Studio album by Robin Schulz
- Released: 26 February 2021
- Recorded: 2017–2020
- Label: Warner Music

Robin Schulz chronology
| Uncovered (2017) | IIII (2021) | Pink (2023) |

Singles from IIII
- "Speechless" Released: 16 November 2018; "All This Love" Released: 3 May 2019; "Rather Be Alone" Released: 13 September 2019; "In Your Eyes" Released: 10 January 2020; "Alane" Released: 19 June 2020; "All We Got" Released: 16 October 2020; "One More Time" Released: 26 February 2021;

= IIII (album) =

IIII is the fourth studio album by German DJ and record producer Robin Schulz, released on 26 February 2021 through Warner Music. Schulz wrote around 50 songs over the span of four years for the album, which features collaborations conducted online due to the COVID-19 pandemic. IIII was supported by the singles "Speechless", "All This Love", "Rather Be Alone", "In Your Eyes", "Alane", and "All We Got". A seventh single, "One More Time" with Felix Jaehn, was released the same day as the album. The album's release was promoted by a drone light show in the Netherlands.

==Singles==
"Speechless" was released as the lead single from the album on 16 November 2018. The song peaked at number seven on the German Singles Chart. "All This Love" was released as the second single from the album on 3 May 2019. The song peaked at number twenty-four on the German Singles Chart. "Rather Be Alone" was released as the third single from the album on 13 September 2019. "In Your Eyes" was released as the fourth single from the album on 10 January 2020. The song peaked at number five on the German Singles Chart. "Alane" was released as the fifth single from the album on 19 June 2020. The song peaked at number six on the German Singles Chart. "All We Got" was released as the sixth single from the album on 16 October 2020. The song peaked at number five on the German Singles Chart. "One More Time" was released as the seventh single from the album on 26 February 2021. The song peaked at number forty-six on the German Singles Chart.

==Critical reception==
Der Spiegel rated the album 2/10, and calling it too "comfortable" and criticizing the "pseudo-emotional" guest appearances. 24UR gave the album a rating of 3.5/5, praising the trance influences and use of non-electronic instruments like guitars.

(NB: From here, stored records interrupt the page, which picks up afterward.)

-- ==== Sys2Proof/Machine/Reset.lean ====
section
/-!
DEFINITION. What stops inside a block when it is reset or its domain leaves on, the reset of its registers, and SRESET: R60, R64, R67,
R359, R360 and the register rule of each block.
-/

namespace Sys2Proof.Machine

/-! The blocks stop -/

/-- A front end stops: transmitters, receptions on its paths, its paths Off, R107. -/
def State.rfeStop (s : State) (r : Nat) : State :=
  let t := s.airStop r
  let t := if r < 3 then t.wAbort r else ((t.blank 0).blank 1).blank 2
  let t := (List.range (pathsOf r)).foldl (fun t p =>
    (t.setPath r p { pathIdle with presel := (t.path r p).presel, fg := (t.path r p).fg }).set (F.RFE_PATHSTAT_STATE r p) 0) t
  let t := { t with rfe := { t.rfe with surv := kdel t.rfe.surv r } }
  if r = 3 then t.setCoex { t.rfe.coex with hold := none, ending := false, reqOut := false } else t

/-- Off with the domain on and ENABLE 1 leads to Sleep, R107. -/
def State.rfeWake (s : State) (r : Nat) : State := if s.enabled (W.RFE r) then s.rfeEnable r true else s

/-- MPHY stops, R143: listeners are released, active carriers CUT, those not yet launched BUSY. -/
def State.mphyStop (s : State) : State :=
  let t := s.mphy.lis.foldl (fun t e => t.lisDrop e.1) s
  let t := t.mphy.active.foldl (fun t c => (t.carrCut c.id).pathForget (carrPath c.port) c.id) t
  let t := t.mphy.waiting.foldl (fun t c => (t.carrRefused c.id 2).pathForget (carrPath c.port) c.id) t
  { t with mphy := { t.mphy with lcfg := [], nf := [], nfs := [] } }

/-- MLC stops, R168: every Tile is disabled; attempts in progress count as not made and their frames stay queued. -/
def State.mlcStop (s : State) : State :=
  let t := s.mphy.lis.foldl (fun t e => if e.2.cur.isSome then t.lisDrop e.1 else t) s
  let t := t.mphy.handed.foldl (fun t x => (t.bufRelease x.buf).unresv x.trn) t
  { t with mphy := { t.mphy with handed := [] } }.setMlc
    { t.mlc with tiles := [], tries := [], wins := [], later := [], plan := [], held := [] }

/-- MNODE stops, R192: every queue is emptied, with GONE. -/
def State.mnStop (s : State) : State :=
  let hs := ((s.mn.q.flatMap fun e => e.2) ++ (s.mn.sq.flatMap fun e => e.2)).map fun e => e.out.handle
  let t := hs.foldl (fun t h => t.qEnd h 8 none) s
  t.setMn { t.mn with cmd := none, cache := [], todo := [], q := [], sq := [] }

/-- A WLAN baseband stops: the reception ends, what is on the air is cut. -/
def State.wphyStop (s : State) (r : Nat) : State :=
  let t := (s.wAbort r).ppduCut r
  let t := t.setPath r 0 { t.path r 0 with txs := [] }
  t.setWl { t.wl with rx := kdel t.wl.rx r, stage := kdel t.wl.stage r, cen := kdel t.wl.cen r }

/-- A lower MAC stops; its timed frames end GONE. -/
def State.wmacStop (s : State) (r : Nat) : State :=
  let l := s.wl.timed.filter fun e => e.1 == r
  let t := s.setWl { s.wl with mac := kdel s.wl.mac r,
                               rng := s.wl.rng.filter (fun e => e.1 / 4 != r), plans := s.wl.plans.filter fun e => e.1 / 4 != r }
  l.foldl (fun t e => t.timedEnd r e.2.out.handle 8 0) t

/-- MLD stops, R232, R359: every queued frame ends GONE. -/
def State.mldStop (s : State) : State :=
  let hs := (s.wl.q.flatMap fun e => e.2.map fun x => x.out.handle) ++ (s.wl.grp.flatMap fun e => e.2.map fun x => x.out.handle)
  let t := hs.eraseDups.foldl (fun t h => (t.mldCnt 3).wEnd h 8 none) s
  t.setWl { t.wl with cmd := none, plans := [], revAt := [], inp := [], epochOld := 0, epochFrom := 0 }

/-- The yard stops, R256: every wagon is Free, the engines hold none. -/
def State.yardStop (s : State) : State :=
  let t := s.yard.wagons.foldl (fun t e => t.wagFree e.1) s
  { t with yard := { t.yard with resv := [], trains := [], order := 0, bins := [], histAt := t.ns,
                                 engs := t.yard.engs.map fun e => (e.1, { e.2 with wag := none }) } }

/-- RTE discards its reassembly contexts, the old set and a staged commit, R273. -/
def State.rteStop (s : State) : State :=
  s.oldGone.setRte { s.oldGone.rte with reasm := [], stage := [] }

/-- SEC answers its requests with RESULT 2, R338. -/
def State.secStop (s : State) : State := (s.yard.reqs.filter fun r => r.sec).foldl (fun t r => t.secAns r 0 2) s

/-- EMAC reports its link down, R301. -/
def State.emacStop (s : State) (n : Nat) : State := (s.linkLost n).setEmac n emac0

/-- A shaper ends every frame it holds FLUSHED, R286; the frame EMAC sends goes on. -/
def State.shpStop (s : State) (n : Nat) : State :=
  let t := s.shpFlush n
  t.setShp n { shp0 with tx := (t.shpOf n).tx, mark := t.el }

/-- DBG drops the token, its checks and the MAP state, R401. -/
def State.dbgStop (s : State) : State := { s with dbg := { s.dbg with token := [], checks := [] } }

/-- The block of window w stops. -/
def State.blockStop (s : State) (w : Nat) : State :=
  if w = W.DBG then s.dbgStop
  else if w < 0x10 then s
  else if w < 0x14 then s.rfeStop (w - 0x10)
  else if w = W.MPHY then s.mphyStop
  else if w = W.MLC then s.mlcStop
  else if w = W.MNODE then s.mnStop
  else if w < 0x1C then s.wphyStop (w - 0x18)
  else if w < 0x1F then s.wmacStop (w - 0x1C)
  else if w = W.MLD then s.mldStop
  else if w = W.YARD then s.yardStop
  else if w < 0x28 then s.coachStop (w - 0x21)
  else if w = W.RTE then s.rteStop
  else if w = W.SEC then s.secStop
  else if w < 0x38 then s.laneOff (w - 0x30)
  else if w < 0x40 then s.emacStop (w - 0x38)
  else if w < 0x48 then s.shpStop (w - 0x40)
  else if w = W.CPL then s.cplSolo
  else s

/-! Registers -/

/-- Registers of a block that keep their value through its reset: what R64 names of the header, the RO levels of R53, TIME's of R103,
SYS_START (R392), LEVEL and the challenge (R400, R401), the watches (R273), the harts (R354); with dom, LANE_TXEQ, which the
domain rule drops by itself (R360). -/
def keepReg (w off lo : Nat) (dom : Bool) : Bool :=
  off == 0x14 || off == 0x08 || off == 0x2C || off == 0x24 || off == 0x28
    || (w == W.SYS && off == 0x44)
    || (w == W.TIME && off != 0x10 && off != 0x88 && off != 0x8C && off != 0x90 && !(0xA0 ≤ off && off ≤ 0xAC) && off != 0x30)
    || (w == W.PINS && (off == 0x40 || off == 0x44))
    || (w == W.DBG && ((off == 0x40 && lo == 0) || off == 0x44 || off == 0x48))
    || (w == W.RTE && 0x100 ≤ off && off < 0x140)
    || (w == W.APC && off == 0x4C)
    || (dom && 0x30 ≤ w && w < 0x38 && off == 0x4C)

/-- The registers of window w take their reset values, LOCK closes, and the requesters' latches and held words of the window
return to 0: R64. -/
def State.regsReset (s : State) (w : Nat) (dom : Bool) : State :=
  let mine := fun (k : Nat) => k % 2 ^ 40 / 65536 == 0x4000 + w
  { s with
    regs := s.regs.filter (fun e => e.1 / 2097152 != w || keepReg w (e.1 / 32 % 65536) (e.1 % 32) dom)
    oppart := s.oppart.filter (fun e => e.1 % 256 != w)
    latch := s.latch.filter (fun e => !mine e.1)
    held := s.held.filter fun e => !mine e.1 }

/-- What follows the reset of a block's registers: paths leave Off (R107), the tables' use (R273), the port's rate (R286), the
pool's classes (R355) and the resident requester results. -/
def State.blockStart (s : State) (w : Nat) : State :=
  if 0x10 ≤ w && w < 0x14 then s.rfeWake (w - 0x10)
  else if w = W.RTE then s.useShow
  else if 0x40 ≤ w && w < 0x48 then
    let n := w - 0x40
    if s.on (F.EMAC_LINK_UP n) then s.set (F.SHP_PORTRATE_RATE n) (s.linkRate n) else s
  else s

/-- A block as SRESET leaves it, R64: an operation then ends Aborted with cause 2. -/
def State.blockReset (s : State) (w : Nat) (dom : Bool) : State :=
  (((s.blockStop w).regsReset w dom).opKill w).blockStart w

/-! SRESET, R64 -/

/-- A write of CTRL.SRESET by a requester. -/
def State.sresetOp (s : State) (rq : Rq) (w : Nat) : State :=
  if !s.live || !winOk w then s
  else if !s.winOn w || w = W.PWR || w = W.FLT || (w = W.MEM && !s.ram.pool.isEmpty) then s.errRec rq w 8 3
  else if w = W.MEM then
    let t := s.poolSet
    let bad := t.ev W.MEM E.MEM_POOLBAD && !s.ev W.MEM E.MEM_POOLBAD
    (({ t with ram := { t.ram with res := [] } }).blockReset w false).raiseIf bad W.MEM E.MEM_POOLBAD
  else s.blockReset w false

/-- SRESET. -/
def execSreset (rq : Rq) (win : Nat) (s : State) : Host.Outcome State Fault Refusal := .next (s.sresetOp rq win)

end Sys2Proof.Machine
end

A review by laut.de gave IIII one out of five stars and felts its songs were unoriginal and repetitive.

== Track listing==

IIII track listing
| No. | Title | Length |
|---|---|---|
| 1. | "Intro" | 2:01 |
| 2. | "In Your Eyes" (featuring Alida) | 3:28 |
| 3. | "Speechless" (featuring Erika Sirola) | 3:29 |
| 4. | "Live and Let Live" (featuring Sam Martin) | 3:15 |
| 5. | "All We Got" (featuring Kiddo) | 3:10 |
| 6. | "Alane" (with Wes) | 2:54 |
| 7. | "Better with You" (featuring Svrcina) | 3:02 |
| 8. | "All This Love" (featuring Harlœ) | 2:45 |
| 9. | "One More Time" (with Felix Jaehn featuring Alida) | 3:19 |
| 10. | "Make Me Feel the Night" (featuring Tyler James Bellinger) | 3:26 |
| 11. | "It's Only for You" | 2:50 |
| 12. | "Kill the Fire" (featuring the Leonard) | 3:05 |
| 13. | "Dream" (featuring Colour Your Mind) | 3:11 |
| 14. | "Rather Be Alone" (with Nick Martin and Sam Martin) | 2:52 |
| 15. | "Float" | 3:29 |
| 16. | "Feel Something" (featuring Saygrace) | 2:51 |
| 17. | "Outro" | 2:12 |

==Charts==

===Weekly charts===

Weekly chart performance for IIII
| Chart (2021) | Peak position |
|---|---|
| Austrian Albums (Ö3 Austria) | 29 |
| Belgian Albums (Ultratop Flanders) | 47 |
| Belgian Albums (Ultratop Wallonia) | 78 |
| Dutch Albums (Album Top 100) | 7 |
| French Albums (SNEP) | 50 |
| German Albums (Offizielle Top 100) | 9 |
| Hungarian Albums (MAHASZ) | 7 |
| Norwegian Albums (VG-lista) | 11 |
| Spanish Albums (Promusicae) | 99 |
| Swiss Albums (Schweizer Hitparade) | 9 |

===Year-end charts===

Year-end chart performance for IIII
| Chart (2021) | Position |
|---|---|
| Belgian Albums (Ultratop Flanders) | 137 |
| Belgian Albums (Ultratop Wallonia) | 179 |
| Dutch Albums (Album Top 100) | 52 |

==Certifications==

Certifications for IIII
| Region | Certification | Certified units/sales |
| France (SNEP) | Gold | 50,000^{‡} |
| Netherlands (NVPI) | Gold | 20,000^{‡} |
^{‡} Sales+streaming figures based on certification alone.